Oh my, hope he made it. Sounds like a rather old fella which was kind of confused over the waypoints first which got him so puzzled the taxi went as seen here.
No fucking business in an airplane let alone a car. Jesus. The hubris of these geriatrics
He needs to give up his airplane
Controller spelled it out very carefully because she knew what a dunce this guy was. And she insisted on a readback, which the pilot should have done without question. She was definitely doing a CYA in case he didn't make it. And I don't blame her one bit for doing it.
So true. That's exactly what she was doing.
I feel sorry for him because he remained so polite and educated during the entire conversation. You can see he's genuinely a nice guy, feeling really lost and confused for some reason. Which isn't good when you're piloting an aircraft.
Jesus, I'm a retired controller and I wouda lost my mind with this guy. No time for this. He doesn't sound like he's competent to fly.
"Approach 57 DB, where am I??" That was painful to listen to. I do hope the incursion was reported and the FAA listened to this audio. CUDOS to the controller, much more patience than most! !! !!!
Final thought...OK, I'm of a certain age when we had Jeppesen charts, actual pieces of paper. In a binder. Heavy, hated them ..but? Now those same "charts", relevant navigation references are downloaded onto an iPad. Every week we got "revisions" and had to spend time throwing away old pages for the updated ones. Now? It's downloaded instantly. This guy in a remarkably advanced airplane, is simply over his head dealing with the technology. He has NO business flying.
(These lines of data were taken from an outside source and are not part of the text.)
-- ==== Sys2Proof/Laws/Reader.lean ====
section
/-!
SUPPORT. What the reader's operations do, said once each: they keep the reader invariant, take bits from the front of the
unread stream, and touch nothing but the reader's registers and the source.
-/
namespace Sys2Proof.Machine

/-- Everything the reader's operations leave alone. -/
structure SameButReader (s t : State) : Prop where
  wBuf : t.wBuf = s.wBuf
  wCnt : t.wCnt = s.wCnt
  sink : t.sink = s.sink
  port : t.port = s.port
  result : t.result = s.result

theorem SameButReader.rfl' (s : State) : SameButReader s s := ⟨rfl, rfl, rfl, rfl, rfl⟩

theorem SameButReader.trans' {s t u : State} (h : SameButReader s t) (k : SameButReader t u) : SameButReader s u :=
  ⟨k.wBuf.trans h.wBuf, k.wCnt.trans h.wCnt, k.sink.trans h.sink, k.port.trans h.port, k.result.trans h.result⟩

/-- Everything ReadBit can do (R111): an exhausted source, a refill, a buffered bit. -/
theorem readBit_cases (s : State) :
    (s.rCnt = 0 ∧ s.src = [] ∧ readBit s = (false, s)) ∨
      (∃ b rest, s.rCnt = 0 ∧ s.src = b :: rest ∧
        readBit s = (b.getLsbD 0, { s with rBuf := b, rCnt := 7, src := rest })) ∨
      (s.rCnt ≠ 0 ∧ readBit s = (s.rBuf.getLsbD (8 - s.rCnt.toNat), { s with rCnt := s.rCnt - 1 })) := by
  by_cases hc : s.rCnt = 0
  · cases hs : s.src with
    | nil => exact .inl ⟨hc, rfl, by simp [readBit, hc, srcPop, hs]⟩
    | cons b rest => exact .inr (.inl ⟨b, rest, hc, rfl, by simp [readBit, hc, srcPop, hs, consumeBit]⟩)
  · exact .inr (.inr ⟨hc, by rw [readBit, if_neg hc, consumeBit]⟩)

theorem cnt_pred_toNat (c : Cnt) (h : c ≠ 0) : (c - 1).toNat = c.toNat - 1 := by
  have h1 : c.toNat ≠ 0 := fun e => h (BitVec.eq_of_toNat_eq (by simpa using e))
  have h2 := c.isLt
  rw [BitVec.toNat_sub]
  simp
  omega

theorem readBit_readerInv (s : State) (h : s.ReaderInv) : (readBit s).2.ReaderInv := by
  obtain ⟨-, -, e⟩ | ⟨b, rest, -, -, e⟩ | ⟨hc, e⟩ := readBit_cases s
  · rw [e]; exact h
  · rw [e]; show (7 : Cnt).toNat ≤ 7; decide
  · rw [e]
    have := cnt_pred_toNat s.rCnt hc
    simp only [State.ReaderInv] at h ⊢
    omega

theorem readBit_same (s : State) : SameButReader s (readBit s).2 := by
  obtain ⟨-, -, e⟩ | ⟨b, rest, -, -, e⟩ | ⟨-, e⟩ := readBit_cases s <;> rw [e] <;> exact ⟨rfl, rfl, rfl, rfl, rfl⟩

/-- ReadBit takes the first bit of the unread stream, and 0 from an empty one (R111, R114). -/
theorem readBit_unread (s : State) (h : s.ReaderInv) :
    (readBit s).1 = s.unread.headD false ∧ (readBit s).2.unread = s.unread.tail := by
  obtain ⟨hc, hs, e⟩ | ⟨b, rest, hc, hs, e⟩ | ⟨hc, e⟩ := readBit_cases s
  · simp [e, State.unread, State.bufferedBits, hc, hs]
  · rw [e]
    simp [State.unread, State.bufferedBits, hc, hs, byteBits, List.range_succ]
  · have hp := cnt_pred_toNat s.rCnt hc
    have h1 : s.rCnt.toNat ≠ 0 := fun e => hc (BitVec.eq_of_toNat_eq (by simpa using e))
    have h7 : s.rCnt.toNat ≤ 7 := h
    have hlt : 8 - s.rCnt.toNat < (byteBits s.rBuf).length := by simp; omega
    have hd : s.bufferedBits = s.rBuf.getLsbD (8 - s.rCnt.toNat) :: (byteBits s.rBuf).drop (8 - s.rCnt.toNat + 1) := by
      rw [State.bufferedBits, List.drop_eq_getElem_cons hlt]
      congr 1
      simp [byteBits]
    have ht : 8 - (s.rCnt.toNat - 1) = 8 - s.rCnt.toNat + 1 := by omega
    rw [e]
    refine ⟨by simp [State.unread, hd], ?_⟩
    simp only [State.unread, hd, List.cons_append, List.tail_cons]
    simp only [State.bufferedBits, hp, ht]

theorem take_succ_getD (l : List Bool) (k : Nat) :
    fieldOf (l.take (k + 1)) = fieldOf (l.take k) + 2 ^ k * (l.getD k false).toNat := by
  by_cases h : k < l.length
  · rw [List.take_succ_eq_append_getElem h, fieldOf_append]
    have : min k l.length = k := by omega
    simp [fieldOf, List.getD_eq_getElem?_getD, h, this]
  · rw [List.take_of_length_le (by omega), List.take_of_length_le (by omega), List.getD_eq_getElem?_getD,
      List.getElem?_eq_none (by omega)]
    simp

theorem or_shifted_bit (x : Nat) (k : Nat) (hx : x < 2 ^ k) (hk : k < 32) (bit : Bool) :
    (BitVec.ofNat 32 x ||| ((if bit then (1 : Value) else 0) <<< k)) = BitVec.ofNat 32 (x + 2 ^ k * bit.toNat) := by
  have h32 : 2 ^ k < 2 ^ 32 := Nat.pow_lt_pow_right (by omega) hk
  have h33 : 2 ^ (k + 1) ≤ 2 ^ 32 := Nat.pow_le_pow_right (by omega) hk
  rw [pow_succ] at h33
  apply BitVec.eq_of_toNat_eq
  cases bit
  · simp
  · have hs : ((1 : Value) <<< k).toNat = 2 ^ k := by
      rw [BitVec.toNat_shiftLeft, Nat.shiftLeft_eq]
      simpa using h32
    have hor : x ||| 2 ^ k = x + 2 ^ k := by
      have := Nat.two_pow_add_eq_or_of_lt hx 1
      rw [Nat.mul_one] at this
      rw [Nat.or_comm, ← this, Nat.add_comm]
    rw [if_pos rfl, BitVec.toNat_or, hs, BitVec.toNat_ofNat, Nat.mod_eq_of_lt (by omega), hor, BitVec.toNat_ofNat,
      Bool.toNat_true, Nat.mul_one, Nat.mod_eq_of_lt (by omega)]

/-- The loop of RBITS over the first `k` positions, `k ≤ 32`. -/
theorem readLoop_spec (k : Nat) (hk : k ≤ 32) (s : State) (h : s.ReaderInv) :
    ((List.range k).foldl readTurn (0, s)).1 = BitVec.ofNat 32 (fieldOf (s.unread.take k)) ∧
      ((List.range k).foldl readTurn (0, s)).2.unread = s.unread.drop k ∧
        ((List.range k).foldl readTurn (0, s)).2.ReaderInv ∧
          SameButReader s ((List.range k).foldl readTurn (0, s)).2 := by
  induction k with
  | zero => exact ⟨by simp [fieldOf], by simp, h, .rfl' s⟩
  | succ k ih =>
    obtain ⟨i1, i2, i3, i4⟩ := ih (by omega)
    rw [List.range_succ, List.foldl_append]
    generalize (List.range k).foldl readTurn (0, s) = st at i1 i2 i3 i4 ⊢
    obtain ⟨acc, t⟩ := st
    obtain ⟨b1, b2⟩ := readBit_unread t i3
    have hx : fieldOf (s.unread.take k) < 2 ^ k :=
      lt_of_lt_of_le (fieldOf_lt _) (Nat.pow_le_pow_right (by omega) (List.length_take_le _ _))
    simp only at i1 i2 i4
    refine ⟨?_, ?_, readBit_readerInv t i3, i4.trans' (readBit_same t)⟩
    · simp only [List.foldl_cons, List.foldl_nil, readTurn]
      rw [i1, b1, i2, or_shifted_bit _ _ hx (by omega), take_succ_getD]
      congr 4
      simp [List.headD_eq_head?_getD, List.getD_eq_getElem?_getD]
    · simp only [List.foldl_cons, List.foldl_nil, readTurn]
      rw [b2, i2, List.tail_drop]

theorem clampCount_le (k : Nat) : clampCount k ≤ 32 := Nat.min_le_right _ _

/-- ReadBits takes a field from the front of the unread stream (R110, R114). -/
theorem readBits_takeField (k : Nat) (s : State) (h : s.ReaderInv) :
    (readBits k s).1 = (takeField (clampCount k) s.unread).1 ∧
      (readBits k s).2.unread = (takeField (clampCount k) s.unread).2 := by
  obtain ⟨i1, i2, -, -⟩ := readLoop_spec _ (clampCount_le k) s h
  exact ⟨i1, i2⟩

theorem readBits_readerInv (k : Nat) (s : State) (h : s.ReaderInv) : (readBits k s).2.ReaderInv :=
  (readLoop_spec _ (clampCount_le k) s h).2.2.1

theorem readBits_same (k : Nat) (s : State) (h : s.ReaderInv) : SameButReader s (readBits k s).2 :=
  (readLoop_spec _ (clampCount_le k) s h).2.2.2

/-- Fetching a payload takes it from the front of the unread stream. -/
theorem fetchPayload_takePayload (b : Bucket) (s : State) (h : s.ReaderInv) :
    (fetchPayload b s).1 = (takePayload b s.unread).1 ∧ (fetchPayload b s).2.unread = (takePayload b s.unread).2 := by
  obtain ⟨h1, h2⟩ := readBits_takeField b.payloadBits s h
  rw [payloadBits_le] at h1 h2
  exact ⟨by simp [fetchPayload, takePayload, h1], by simp [fetchPayload, takePayload, h2]⟩

theorem fetchPayload_readerInv (b : Bucket) (s : State) (h : s.ReaderInv) : (fetchPayload b s).2.ReaderInv :=
  readBits_readerInv _ s h

theorem fetchPayload_same (b : Bucket) (s : State) (h : s.ReaderInv) : SameButReader s (fetchPayload b s).2 :=
  readBits_same _ s h

/-- The codec engine's fetch is the element decoder run on the unread stream (R141). -/
theorem fetchElement_decodeElement (sch : Scheme) (s : State) (h : s.ReaderInv) :
    (fetchElement sch s).1 = (decodeElement sch s.unread).1 ∧
      (fetchElement sch s).2.unread = (decodeElement sch s.unread).2 := by
  have h1 := readBits_takeField 1 s h
  have i1 := readBits_readerInv 1 s h
  cases sch with
  | a =>
    simp only [fetchElement, decodeElement, show clampCount 1 = 1 from rfl] at h1 ⊢
    rw [← h1.1, ← h1.2]
    split <;> exact fetchPayload_takePayload _ _ i1
  | b =>
    have h2 := readBits_takeField 1 _ i1
    have i2 := readBits_readerInv 1 _ i1
    simp only [fetchElement, decodeElement, show clampCount 1 = 1 from rfl] at h1 h2 ⊢
    rw [← h1.1, ← h1.2, ← h2.1, ← h2.2]
    split
    · exact fetchPayload_takePayload _ _ i1
    · split <;> exact fetchPayload_takePayload _ _ i2
  | c =>
    have h5 := readBits_takeField 5 s h
    have i5 := readBits_readerInv 5 s h
    simp only [fetchElement, decodeElement, show clampCount 5 = 5 from rfl] at h5 ⊢
    rw [← h5.1, ← h5.2]
    exact fetchPayload_takePayload _ _ i5

theorem fetchElement_readerInv_same (sch : Scheme) (s : State) (h : s.ReaderInv) :
    (fetchElement sch s).2.ReaderInv ∧ SameButReader s (fetchElement sch s).2 := by
  have i1 := readBits_readerInv 1 s h
  have e1 := readBits_same 1 s h
  have one : ∀ b t, t.ReaderInv → SameButReader s t →
      (fetchPayload b t).2.ReaderInv ∧ SameButReader s (fetchPayload b t).2 :=
    fun b t ht hs => ⟨fetchPayload_readerInv b t ht, hs.trans' (fetchPayload_same b t ht)⟩
  cases sch with
  | a => simp only [fetchElement]; split <;> exact one _ _ i1 e1
  | b =>
    have i2 := readBits_readerInv 1 _ i1
    have e2 := e1.trans' (readBits_same 1 _ i1)
    simp only [fetchElement]
    split
    · exact one _ _ i1 e1
    · split <;> exact one _ _ i2 e2
  | c => simp only [fetchElement]; exact one _ _ (readBits_readerInv 5 s h) (readBits_same 5 s h)

end Sys2Proof.Machine
end

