-- ==== Sys2Proof/Tests/Slice0.lean ====
section
/-!
SUPPORT. Tests of the model against words and vectors written out from the spec, and for every statement with hypotheses
a state and operands that meet them.
-/
namespace Sys2Proof.Tests

open Sys2Proof Sys2Proof.Machine

/-! ### Helpers -/

/-- The next state of an outcome. -/
def stateOf : Host.Outcome State Fault Refusal → Option State
  | .next s => some s
  | .fault _ => none
  | .refused _ => none

/-- The refusal of an outcome. -/
def refusalOf : Host.Outcome State Fault Refusal → Option Refusal
  | .next _ => none
  | .fault _ => none
  | .refused r => some r

/-- The state and the results of a run of commands. -/
def runOf : Host.Outcome (State × List Value) Fault Refusal → Option (State × List Value)
  | .next p => some p
  | .fault _ => none
  | .refused _ => none

/-- What spec/95_test_vectors.md shows of a writer command: result, sink, `w_buf`, `w_cnt`. -/
def writerView (o : Host.Outcome State Fault Refusal) : Option (Option Value × List Byte × Byte × Cnt) :=
  (stateOf o).map fun s => (s.result, s.sink, s.wBuf, s.wCnt)

/-- What spec/95_test_vectors.md shows of a reader command: result, `r_buf`, `r_cnt`, source. -/
def readerView (o : Host.Outcome State Fault Refusal) : Option (Option Value × Byte × Cnt × List Byte) :=
  (stateOf o).map fun s => (s.result, s.rBuf, s.rCnt, s.src)

/-- The reset state with a writer `buf/cnt`. -/
def withWriterAt (buf : Byte) (cnt : Cnt) : State := { State.reset with wBuf := buf, wCnt := cnt }

/-- The reset state with a reader `buf/cnt` and a source. -/
def withReaderAt (buf : Byte) (cnt : Cnt) (src : List Byte) : State :=
  { State.reset with rBuf := buf, rCnt := cnt, src := src }

/-- A state in which everything is in use: writer 05/3, reader FD/5. -/
def busy : State :=
  { wBuf := 0x05, wCnt := 3, rBuf := 0xFD, rCnt := 5, sink := [0xAA], src := [0x01, 0x80], port := [], result := some 7 }

/-- A stream pattern as the tables of spec/30_encoding.md print it: the first stream bit leftmost. -/
def pattern (text : String) : List Bool := (text.toList.filter (· ≠ ' ')).map (· == '1')

/-! ### Ill-formed instructions are refused (payloads wider than the element's bucket, R11) -/

theorem test_wellFormed_A_B :
    [Instr.elemA16 0x10000, .elemA28 0x10000000, .elemB13 0x2000, .elemB16 0x10000].all (fun i => !i.WellFormed) ∧
      [Instr.elemA16 0xFFFF, .elemA28 0xFFFFFFF, .elemB13 0x1FFF, .elemB16 0xFFFF, .elemB32 0xFFFFFFFF].all
        (fun i => i.WellFormed) := by decide

theorem test_wellFormed_C_refused :
    [Instr.elemC1 0x2, .elemC2 0x4, .elemC3 0x8, .elemC4 0x10, .elemC5 0x20, .elemC6 0x40,
      .elemC7 0x80, .elemC8 0x100, .elemC9 0x200, .elemC10 0x400, .elemC11 0x800, .elemC12 0x1000,
      .elemC13 0x2000, .elemC14 0x4000, .elemC15 0x8000, .elemC16 0x10000, .elemC17 0x20000, .elemC18 0x40000,
      .elemC19 0x80000, .elemC20 0x100000, .elemC21 0x200000, .elemC22 0x400000, .elemC23 0x800000, .elemC24 0x1000000,
      .elemC25 0x2000000, .elemC26 0x4000000, .elemC27 0x8000000, .elemC28 0x10000000, .elemC29 0x20000000, .elemC30 0x40000000,
      .elemC31 0x80000000].all
      (fun i => !i.WellFormed) := by decide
I love the confusion/contempt in the Boston-accented controllers voice when reading "South Boston" for SBV.
People like this are allowed to continue to fly while people that were sad for 5 minutes ten years ago can't get a license.
Aww c'mon grandpa...maybe its time to re-evaluate the whole flying thing now. Its been a blast but now its time to chill on the ground and tell stories
Agreed!!!
I've been critical of ATCs that go into "scold mode" when pilots make mistakes. Intead of scolding and moralizing, ATCSs should just give pilots vector and altitute to get to safety and discuss any mistakes later. But my heart goes out to this ATC big time. She maintained her cool, raised her voice only to get pilot's attention, and brought it back down and was professional just at the right moments. BRAVO !!! That poor pilot -- I hope he survives out there ! (He was a bit "slow", but he was polite and respectful and got it right in the end.) Kudos to ATC for keeping her cool and seeing him through !!! That is exactly what an ATC should do, even if it is frustrating. Good job, ATC !!!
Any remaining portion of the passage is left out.